The Attempted Cure of the Mortgage Markets and the Probable Risk of Future Financial Meltdown
There is a saying: “When you have dug yourself in a hole, quit digging.” Evidently our administration doesn’t believe that when it comes to the mortgage crisis. To this layperson it’s easy to conclude that the actions of those in control of the mortgage markets and the financing of the outstanding and new mortgages are digging a deeper and deeper hole. Straws in the wind that point to this conclusion are:
On Christmas Eve the Treasury Department announced taking the $400 billion cap from what the Administration believes will be necessary to keep Fannie Mae and Freebie Mac solvent. (It was reported in an article of Peter J. Wallison in the Wall Street Journal Dec. 30, 2009)
Peter Eavis reported in the January 13, 2010 Wall Street Journal, The Federal Reserve had little or no mortgage-backed securities on January 1, 2009 but owned $550 billion of these securities by the end of 2009.
The “Review and Outlook” portion of the Wall Street Journal of August 11, 2009 reported that the Ginnie Mae or the Government National Mortgage Association value of subprime mortgage securities guaranteed will soon reach a trillion dollars. In 2006 Ginnie Mae guaranteed $410 billion, which is estimated to be $1 trillion in 2010. The Wall Street Journal of September 29, 2009 report that the Federal Housing Administration borrowing ratio (the leverage ratio) has increased as follows:
2006 14-1
2007 15-1
2008 33-1
2009 50-1
(Source: Department of Housing and Urban Development, Bloomberg)
Bear Stearns in 2008 had a leverage ratio of 33-1, which was a firm that failed.
The two housing agencies continue with high levels of debt, lower quality mortgages and contingent liability through guarantees.
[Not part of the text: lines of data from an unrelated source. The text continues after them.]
theorem runWord_ready {h : Head} {us : List Use} {cls : OrdClass} {wait : Ctx → Bool} {body : Ctx → State} {s : State} {c : Ctx}
    (e : s.ctx? h = some c) (r : c.Ready us cls) (hw : wait c = false) : runWord h us cls wait body s = .next (body c) :=
  runWordB_ready e r rfl hw

/-- A frame of a lane's stack is the group's, by its reference. -/
theorem stackFrom_frame? (g : Group) (n id : Nat) {f : Frame} (h : f ∈ g.stackFrom n id) : g.frame? f.id = some f := by
  induction n generalizing id with
  | zero => simp [Group.stackFrom] at h
  | succ n ih =>
    unfold Group.stackFrom at h
    split at h
    · cases h
    · rename_i k hk
      have here : g.frame? k.id = some k := by rw [(mem_of_frame? hk).2]; exact hk
      split at h
      · rw [List.mem_singleton.1 h]; exact here
      · rcases List.mem_cons.1 h with rfl | h
        · exact here
        · exact ih _ h

/-- A frame beneath a lane's current one: the group's, by its reference, and on the lane's stack. -/
theorem below_frame? {g : Group} {l : Nat} {f : Frame} (h : f ∈ (g.stack l).drop 1) : g.frame? f.id = some f ∧ f ∈ g.stack l :=
  have hs : f ∈ g.stack l := List.mem_of_mem_drop h
  ⟨stackFrom_frame? g _ _ hs, hs⟩

/-- A register block that the fields of a ready word name lies within the frames of its active lanes. -/
theorem ready_bound {c : Ctx} {us : List Use} {cls : OrdClass} (r : c.Ready us cls) {u : Use} (hu : u ∈ us) {l : Nat} (hl : l ∈ c.act.list c.g.w) :
    (u.cls = .v → u.reg + u.count ≤ (c.g.frm l).nv) ∧ (u.cls = .s → u.reg + u.count ≤ (c.g.frm l).ns) := by
  have hb := r.bounds
  unfold Ctx.bounds at hb
  simp only [List.filterMap_eq_nil_iff] at hb
  have := hb l hl
  simp only [Option.map_eq_none_iff, List.findSome?_eq_none_iff] at this
  have := this u hu
  constructor <;> intro hc <;> unfold useBeyond at this <;> simp only [hc] at this <;> split at this <;> first | assumption | (cases this)

theorem frm_of_bound {g : Group} {l n : Nat} (h : n < (g.frm l).nv ∨ n < (g.frm l).ns) : g.frame? (g.lane l).frame = some (g.frm l) := by
  unfold Group.frm at h ⊢
  cases hf : g.frame? (g.lane l).frame with
  | some f => rfl
  | none => rw [hf] at h; simp [Frame.none] at h

theorem writeV_same (g : Group) (f : Frame) (r : Nat) (m : LaneSet) (v : Val) : SameFrames g (g.writeV f r m v) := by
  have t : ∀ (g : Group) (id : Nat) (t : Tag), SameFrames g (g.setTag id r t) := fun g id t => retag_same g id r t g.sets
  have st : ∀ S, SameFrames g { g with sets := S } := fun S => ⟨rfl, fun x => x.v, by simp⟩
  unfold Group.writeV
  cases LaneSet.subset f.owners m <;> cases v <;> cases f.tag r <;> simp only <;>
    first
    | exact (t _ _ _).trans (collect_same _)
    | exact st _
    | exact (st _).trans (t _ _ _)
    | (split <;> first | exact SameFrames.refl g | exact (st _).trans (t _ _ _))

theorem writeFrames_same (g : Group) (fs : List (Frame × LaneSet)) (r : Frame → Nat) (val : Frame → LaneSet → Val) : SameFrames g (writeFrames g fs r val) := by
  unfold writeFrames
  induction fs generalizing g with
  | nil => exact SameFrames.refl g
  | cons a t ih =>
    simp only [List.foldl_cons]
    refine SameFrames.trans ?_ (ih _)
    split
    · exact writeV_same _ _ _ _ _
    · exact SameFrames.refl g

theorem flag_rest {g g' : Group} (h : SameFrames g g') (fl : FFlags) :
    g'.flag fl = { g with lanes := (g'.flag fl).lanes, frames := (g'.flag fl).frames, sets := (g'.flag fl).sets, fflags := (g'.flag fl).fflags } := by
  obtain ⟨hr, _⟩ := h
  rw [hr]; rfl

theorem mates_has (c : Ctx) (hw : c.g.w ≤ 64) (l j : Nat) : (c.mates l).has j = true ↔ j ∈ c.act.list c.g.w ∧ (c.g.lane j).frame = (c.g.lane l).frame := by
  unfold Ctx.mates
  rw [and_has, ofPred_has _ _ _ hw, mem_list]
  simp [and_left_comm, and_assoc]

theorem laneSet_ext {a b : LaneSet} (h : ∀ l, a.has l = b.has l) : a = b := BitVec.eq_of_getLsbD_eq (fun i _ => h i)

/-- The entry of an active lane's frame. -/
theorem frames_entry {c : Ctx} (hw : c.g.w ≤ 64) {l : Nat} (hl : l ∈ c.act.list c.g.w) (hf : c.g.frame? (c.g.lane l).frame = some (c.g.frm l)) :
    (c.g.frm l, c.mates l) ∈ c.frames := by
  have G := framesOf_grouped c.g c.act hw
  obtain ⟨m, hm⟩ := G.all l hl _ hf
  have : m = c.mates l := by
    apply laneSet_ext; intro j
    have a := G.lanes _ hm j
    have b := mates_has c hw l j
    have : (c.g.frm l).id = (c.g.lane l).frame := (mem_of_frame? hf).2
    rw [Bool.eq_iff_iff, a, b, this]
  rw [← this]; exact hm

theorem foldl_add_le (fs : List (Frame × LaneSet)) (k : Nat) (p : Frame × LaneSet → Bool) :
    fs.foldl (fun n x => n + if p x then k else 0) 0 ≤ k * fs.length := by
  have : ∀ (fs : List (Frame × LaneSet)) n, fs.foldl (fun n x => n + if p x then k else 0) n ≤ n + k * fs.length := by
    intro fs
    induction fs with
    | nil => simp
    | cons a t ih =>
      intro n
      simp only [List.foldl_cons, List.length_cons]
      have := ih (n + if p a then k else 0)
      have h2 : (if p a then k else 0) ≤ k := by split <;> omega
      rw [Nat.mul_add]; omega
  simpa using this fs 0

/-- The granules that writing a register in each frame of the active lanes takes. -/
def needOf (c : Ctx) (d : Frame → Nat) (val : Frame → LaneSet → Val) : Nat :=
  c.frames.foldl (fun n (x : Frame × LaneSet) => n + if x.1.takesSet (d x.1) x.2 (val x.1 x.2) then c.g.perReg else 0) 0

/-- WRITING A VECTOR REGISTER of each frame of the active lanes: with room, every active lane's register holds its value, and nothing else
changes. -/
theorem writeRows_wrote {s : State} {h : Head} {c : Ctx} (e : s.ctx? h = some c) (hw : c.g.Wf) (ho : c.g.Owned) (hr : c.Room 1)
    {d : Frame → Nat} (hd : ∀ l ∈ c.act.list c.g.w, d (c.g.frm l) < (c.g.frm l).nv) (val : Frame → LaneSet → Val) (fl : FFlags)
    {t : State} (ht : t = c.withRows (needOf c d val) 0 (fun s => c.updG s (fun g => (writeFrames g c.frames d val).flag fl))) :
    c.WroteV (fun l => d (c.g.frm l)) (fun l => (val (c.g.frm l) (c.mates l)).lane l) fl t := by
  subst ht
  have G := framesOf_grouped c.g c.act hw.width
  have need : c.Free (needOf c d val) 0 := by
    have hr := hr.resolve_left Nat.one_ne_zero
    have hle : needOf c d val ≤ 1 * c.g.perReg * c.frames.length := by
      rw [Nat.one_mul]
      exact foldl_add_le c.frames c.g.perReg (fun x => x.1.takesSet (d x.1) x.2 (val x.1 x.2))
    exact ⟨Nat.le_trans hle hr.rows, hr.quads, fun hn => hr.first (by omega)⟩
  let F : Group → Group := fun g => (writeFrames g c.frames d val).flag fl
  let F0 : State → State := fun s => c.updG s F
  have hF : ∀ g, (F g).core = g.core ∧ (F g).slot = g.slot := by
    intro g
    have := (writeFrames_same g c.frames d val).rest
    show (writeFrames g c.frames d val).core = _ ∧ (writeFrames g c.frames d val).slot = _
    rw [this]; exact ⟨rfl, rfl⟩
  have hset : c.withRows (needOf c d val) 0 F0 = c.updG c.s F ∨ c.withRows (needOf c d val) 0 F0 = c.updG (c.s.dropRequest c.core c.slot c.pc c.act) F :=
    withRows_room (k := fun s => c.updG s F) need
  have hgrp : (c.withRows (needOf c d val) 0 F0).group? c.core c.slot = some (F c.g) ∧ OnlyGroup c.s0 (c.withRows (needOf c d val) 0 F0) c.core c.slot := by
    have hg := ctx_group? e
    rcases hset with hset | hset <;> rw [hset] <;> refine ⟨?_, ?_⟩
    · unfold Ctx.updG; rw [updGroup_group? _ _ _ _ hF, hg]; simp
    · exact onlyGroup_trans (onlyGroup_ctx e) (onlyGroup_updGroup _ _ _ _ hF)
    · unfold Ctx.updG; rw [updGroup_group? _ _ _ _ hF]
      show Option.map _ (c.s.group? c.core c.slot) = _
      rw [hg]; simp
    · exact onlyGroup_trans (onlyGroup_trans (onlyGroup_ctx e) (onlyGroup_dropRequest _ _ _ _ _)) (onlyGroup_updGroup _ _ _ _ hF)
  have W := writeFrames_wrote hw c.frames d val
    (fun x hx => ⟨G.frames x hx, by
      have hx1 := G.frames x hx
      by_cases hne : ∃ j, x.2.has j = true
      · obtain ⟨j, hj⟩ := hne
        have := (G.lanes x hx j).1 hj
        have hb := hd j this.1
        unfold Group.frm at hb
        rw [this.2, hx1] at hb; exact hb
      · -- an entry always has a lane
        exfalso
        exact hne (G.nonempty x hx)⟩) G.ids
    (fun x hx y hy hne l hl => by
      rw [Bool.eq_false_iff]; intro h2
      exact hne ((((G.lanes x hx l).1 hl).2).symm.trans ((G.lanes y hy l).1 h2).2))
  have hs := W.same
  have lane_eq : ∀ l, (F c.g).lane l = c.g.lane l := by
    intro l
    show (writeFrames c.g c.frames d val).lane l = _
    unfold Group.lane; rw [hs.lanes]
  have frame_eq : ∀ id, (F c.g).frame? id = (writeFrames c.g c.frames d val).frame? id := fun id => rfl
  have readV_eq : ∀ f q, (F c.g).readV f q = (writeFrames c.g c.frames d val).readV f q := by
    intro f q; unfold Group.readV; cases f.tag q <;> rfl
  refine ⟨hgrp.2, F c.g, hgrp.1, ⟨?_, ?_⟩, ?_, ?_, ?_, ?_, ?_, ?_⟩
  · show (writeFrames c.g c.frames d val).flag fl = _
    exact flag_rest hs fl
  · intro l; rw [lane_eq]
  · intro l hl
    have hf := frm_of_bound (g := c.g) (l := l) (.inl (hd l hl))
    have hent := frames_entry hw.width hl hf
    have hid : (c.g.frm l).id = (c.g.lane l).frame := (mem_of_frame? hf).2
    obtain ⟨v, hv⟩ := hs.find hf
    have hn := W.new _ hent _ (by rw [hid]; exact hv) l ((mem_list _ _ _).1 hl).1 (by rw [mates_has c hw.width]; exact ⟨hl, rfl⟩)
    unfold Group.laneV
    rw [readV_eq]
    have : (F c.g).frm l = { c.g.frm l with v := v } := by
      unfold Group.frm; rw [lane_eq, frame_eq, hv]; rfl
    rw [this]; exact hn
  · intro l hl hlive q hq
    obtain ⟨⟨f, hf, hid, hown⟩, _⟩ := ho l hl hlive
    have hff : c.g.frame? (c.g.lane l).frame = some f := hid ▸ frame?_of_mem hw hf
    have hfrm : c.g.frm l = f := by unfold Group.frm; rw [hff]; rfl
    obtain ⟨v, hv⟩ := hs.find hff
    have := W.old f hf _ (by rw [hid]; exact hv) q l (List.mem_range.1 hl) (by
      intro x hx
      refine ⟨fun hxid hqd => ⟨?_, hown⟩, fun hne h2 =>
        absurd ((((G.lanes x hx l).1 h2).2).symm.trans hid.symm) hne⟩
      rw [Bool.eq_false_iff]
      intro hc
      have := ((G.lanes x hx l).1 hc).1
      have hx1 : x.1 = c.g.frm l := by
        have a := G.frames x hx
        rw [hxid, frame?_of_mem hw hf] at a
        rw [hfrm]; exact (Option.some.inj a).symm
      exact hq ⟨by rw [hqd, hx1], ((mem_list _ _ _).1 this).2⟩)
    unfold Group.laneV
    rw [readV_eq, hfrm]
    have : (F c.g).frm l = { f with v := v } := by
      unfold Group.frm; rw [lane_eq, frame_eq, hv]; rfl
    rw [this]; assumption
  · intro l q
    obtain ⟨ph, hp⟩ := hs.frame? (c.g.lane l).frame
    unfold Group.frm
    rw [lane_eq, frame_eq, hp]
    cases c.g.frame? (c.g.lane l).frame <;> rfl
  · show (writeFrames c.g c.frames d val).lanes = _
    exact hs.lanes
  · show (writeFrames c.g c.frames d val).fflags ||| _ = _
    rw [hs.rest]
  · intro l hl hlive f hf hne
    obtain ⟨hff, hst⟩ := below_frame? hf
    have hmem := (mem_of_frame? hff).1
    obtain ⟨v, hv⟩ := hs.find hff
    refine ⟨{ f with v := v }, hv, rfl, fun _ => rfl, fun q hq => ?_⟩
    rw [readV_eq]
    refine W.old f hmem _ hv q l (List.mem_range.1 hl) (fun x hx => ⟨fun hxid _ => ⟨?_, (ho l hl hlive).2 f hst⟩, fun _ hxl => ?_⟩)
    · rw [Bool.eq_false_iff]; intro h2
      exact hne (hxid.symm.trans ((G.lanes x hx l).1 h2).2.symm)
    · rintro ⟨n, h1, h2⟩
      obtain ⟨ha, hfr⟩ := (G.lanes x hx l).1 hxl
      have hx1 := G.frames x hx
      have hxe : c.g.frm l = x.1 := by unfold Group.frm; rw [hfr, hx1]; rfl
      have hxm := (mem_of_frame? hx1).1
      have hqd := hw.once f hmem x.1 hxm q (List.mem_range.2 (by rw [← (hw.regs f hmem).1]; exact (tag_mem h1).2)) (d x.1)
        (List.mem_range.2 (by rw [← (hw.regs x.1 hxm).1]; exact (tag_mem h2).2)) (h1.trans h2.symm) (by simp [h1, Tag.set?])
      exact hq ⟨⟨by show q = d (c.g.frm l); rw [hxe]; exact hqd, ((mem_list _ _ _).1 ha).2⟩, by simp [h1, Tag.set?], by rw [hxe, h1, hqd, h2]⟩
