-- ==== Sys2Proof/Tests/Slice0.lean ====
section
/-! SUPPORT. Sys2Proof/Tests/Slice0.lean: ill-formed terms, words written out from the spec's encodings, its worked values, one-step checks, and a
witness for the hypotheses of each statement. -/

namespace Sys2Proof.Tests

open Sys2Proof Sys2Proof.Machine

set_option Elab.async false

/-! ## Ill-formed terms, one for each check (R197, R202, R204, R210, R417) -/

/-- Why the decoder rejects a word. -/
noncomputable def rejected (w : Word) : Option Reject :=
  match decode w with
  | .ok _ => none
  | .error r => some r

/-- A pair that starts at an odd register, a predicate above p15, a tile above t7, an accumulator above a3 (R204). -/
theorem test_ill_formed_registers :
    (Instr.adMov .plain 5 2).reject = some (.oddPair 5) ∧ (Instr.vpNot .plain 16 0).reject = some (.badPredicate 16) ∧
    (Instr.tcfgRows .plain 8 0).reject = some (.badTile 8) ∧ (Instr.accZero .plain 4).reject = some (.badAccumulator 4) := by decide
/-- A block that would pass v31 or s31 (R417): a 64-bit load into v31, and cas on eight registers from v20. -/
theorem test_ill_formed_blocks :
    (Instr.ldImm .plain 31 0 0 3 0).reject = some (.blockOverflow 31 2) ∧ (Instr.atmCas false 24 0 7 3).reject = some (.blockOverflow 24 16) ∧
    (Instr.cpGat .plain 0 2 29).reject = some (.blockOverflow 29 4) := by decide
/-- Modifiers and immediates without a meaning (R417). -/
theorem test_ill_formed_modifiers :
    (Instr.retPop .plain 33).reject = some (.badImmediate "ret" 33) ∧ (Instr.atmAdd false 0 0 6 3).reject = some (.badModifier "atm" 6) ∧
    (Instr.atmAdd false 0 0 0 7).reject = some (.badModifier "atm" 7) ∧ (Instr.fenceRel .plain 7).reject = some (.badModifier "fence" 7) ∧
    (Instr.tld .plain 0 0 0 3 0).reject = some (.badModifier "tld" 3) ∧ (Instr.tstImm .plain 0 0 0 0 2).reject = some (.badModifier "tst" 2) ∧
    (Instr.lds .plain 0 0 5 0).reject = some (.unassignedF "lds" 5) := by decide
/-- Special registers: an unassigned code, a 64-bit register for sr.rdv, a read-only one for sr.wrs (R245). -/
theorem test_ill_formed_special :
    (Instr.srRds .plain 0 5).reject = some (.specialRegister 5) ∧ (Instr.srRdv .plain 0 0x30).reject = some (.specialRegister 0x30) ∧
    (Instr.srWrs .plain 0 0).reject = some (.specialRegister 0) := by decide
/-- A step that no word encodes is no well-formed instruction word. -/
theorem test_events_are_no_words : Instr.thermalTrip.wellFormed = false ∧ Instr.launchAccept.wellFormed = false := by decide +kernel
/-- The rejections of the decoder alone: too few bytes, the reserved major 0x34, a guard on jmp, X without a guard, F 6 of vc, and an
unnamed B of nop (the table of chapter 29). -/
theorem test_rejected_words :
    (match decodeBytes [0x10, 0xC4, 0x50] with | .error r => r == Reject.short 3 | .ok _ => false) = true ∧
    rejected 0x01A00000 = some (.reservedMajor 0x34) ∧ rejected 0x40180018 = some .guardOnLong ∧ rejected 0x0250C410 = some .strayX ∧
    rejected 0x00688236 = some (.unassignedF "vc" 6) ∧ rejected 0x44688236 = some (.unassignedF "vc" 6) ∧ rejected 0x00000010 = some (.unnamedField "ctl") ∧
    rejected 0x00300021 = some (.badImmediate "ret" 33) := by decide +kernel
In the October 16, 2009 Wall Street Journal Opinion Page, an article by Peter J. Wallison, a senior fellow of the American Enterprise Institutes, has found the following, “Almost two-thirds of the bad mortgages in our financial system were bought by the government or were required by regulations.”
“The FHA will suffer default rates of more than 20% on the loans guaranteed in 2007 and 2008.” “When housing was inflating during 2005 and 2006, the FHA’s delinquency rate was between 20% and 30%.”
Mortgage brokers have been accused of predatory lending to unsuspecting buyers when they could not have done so unless the government was buying these mortgages. In the same Wall Street Journal article by Peter J. Wallison, “The data shows that the principal buyers were insured banks, government sponsored enterprises (GSEs) such as Fannie Mae and Freddie Mac, and the FHA—all government agencies or private companies forced to comply with government mandates about mortgage lending.” Mr. Wallison goes on to state, “the Community Reinvestment Act (CRA), which required insured banks to provide mortgage credit to home buyers who were at or below 80% of median income.” Since the early 1990’s the government has been increasing its efforts in the expansion of the number of people with low income to own their own house. A praiseworthy goal, however, the unintended consequences result in a reduction in prudent lending standards, which lead to the subprime impact on the financial system. Freddie and Fannie were subject to “affordable housing” regulations issued by HUD, which required them to buy mortgages made by homeowners below the median income. This quota began at 30% in the early 1990’s and gradually increased to 52% by 2005 and was a large contributor to the housing bubble.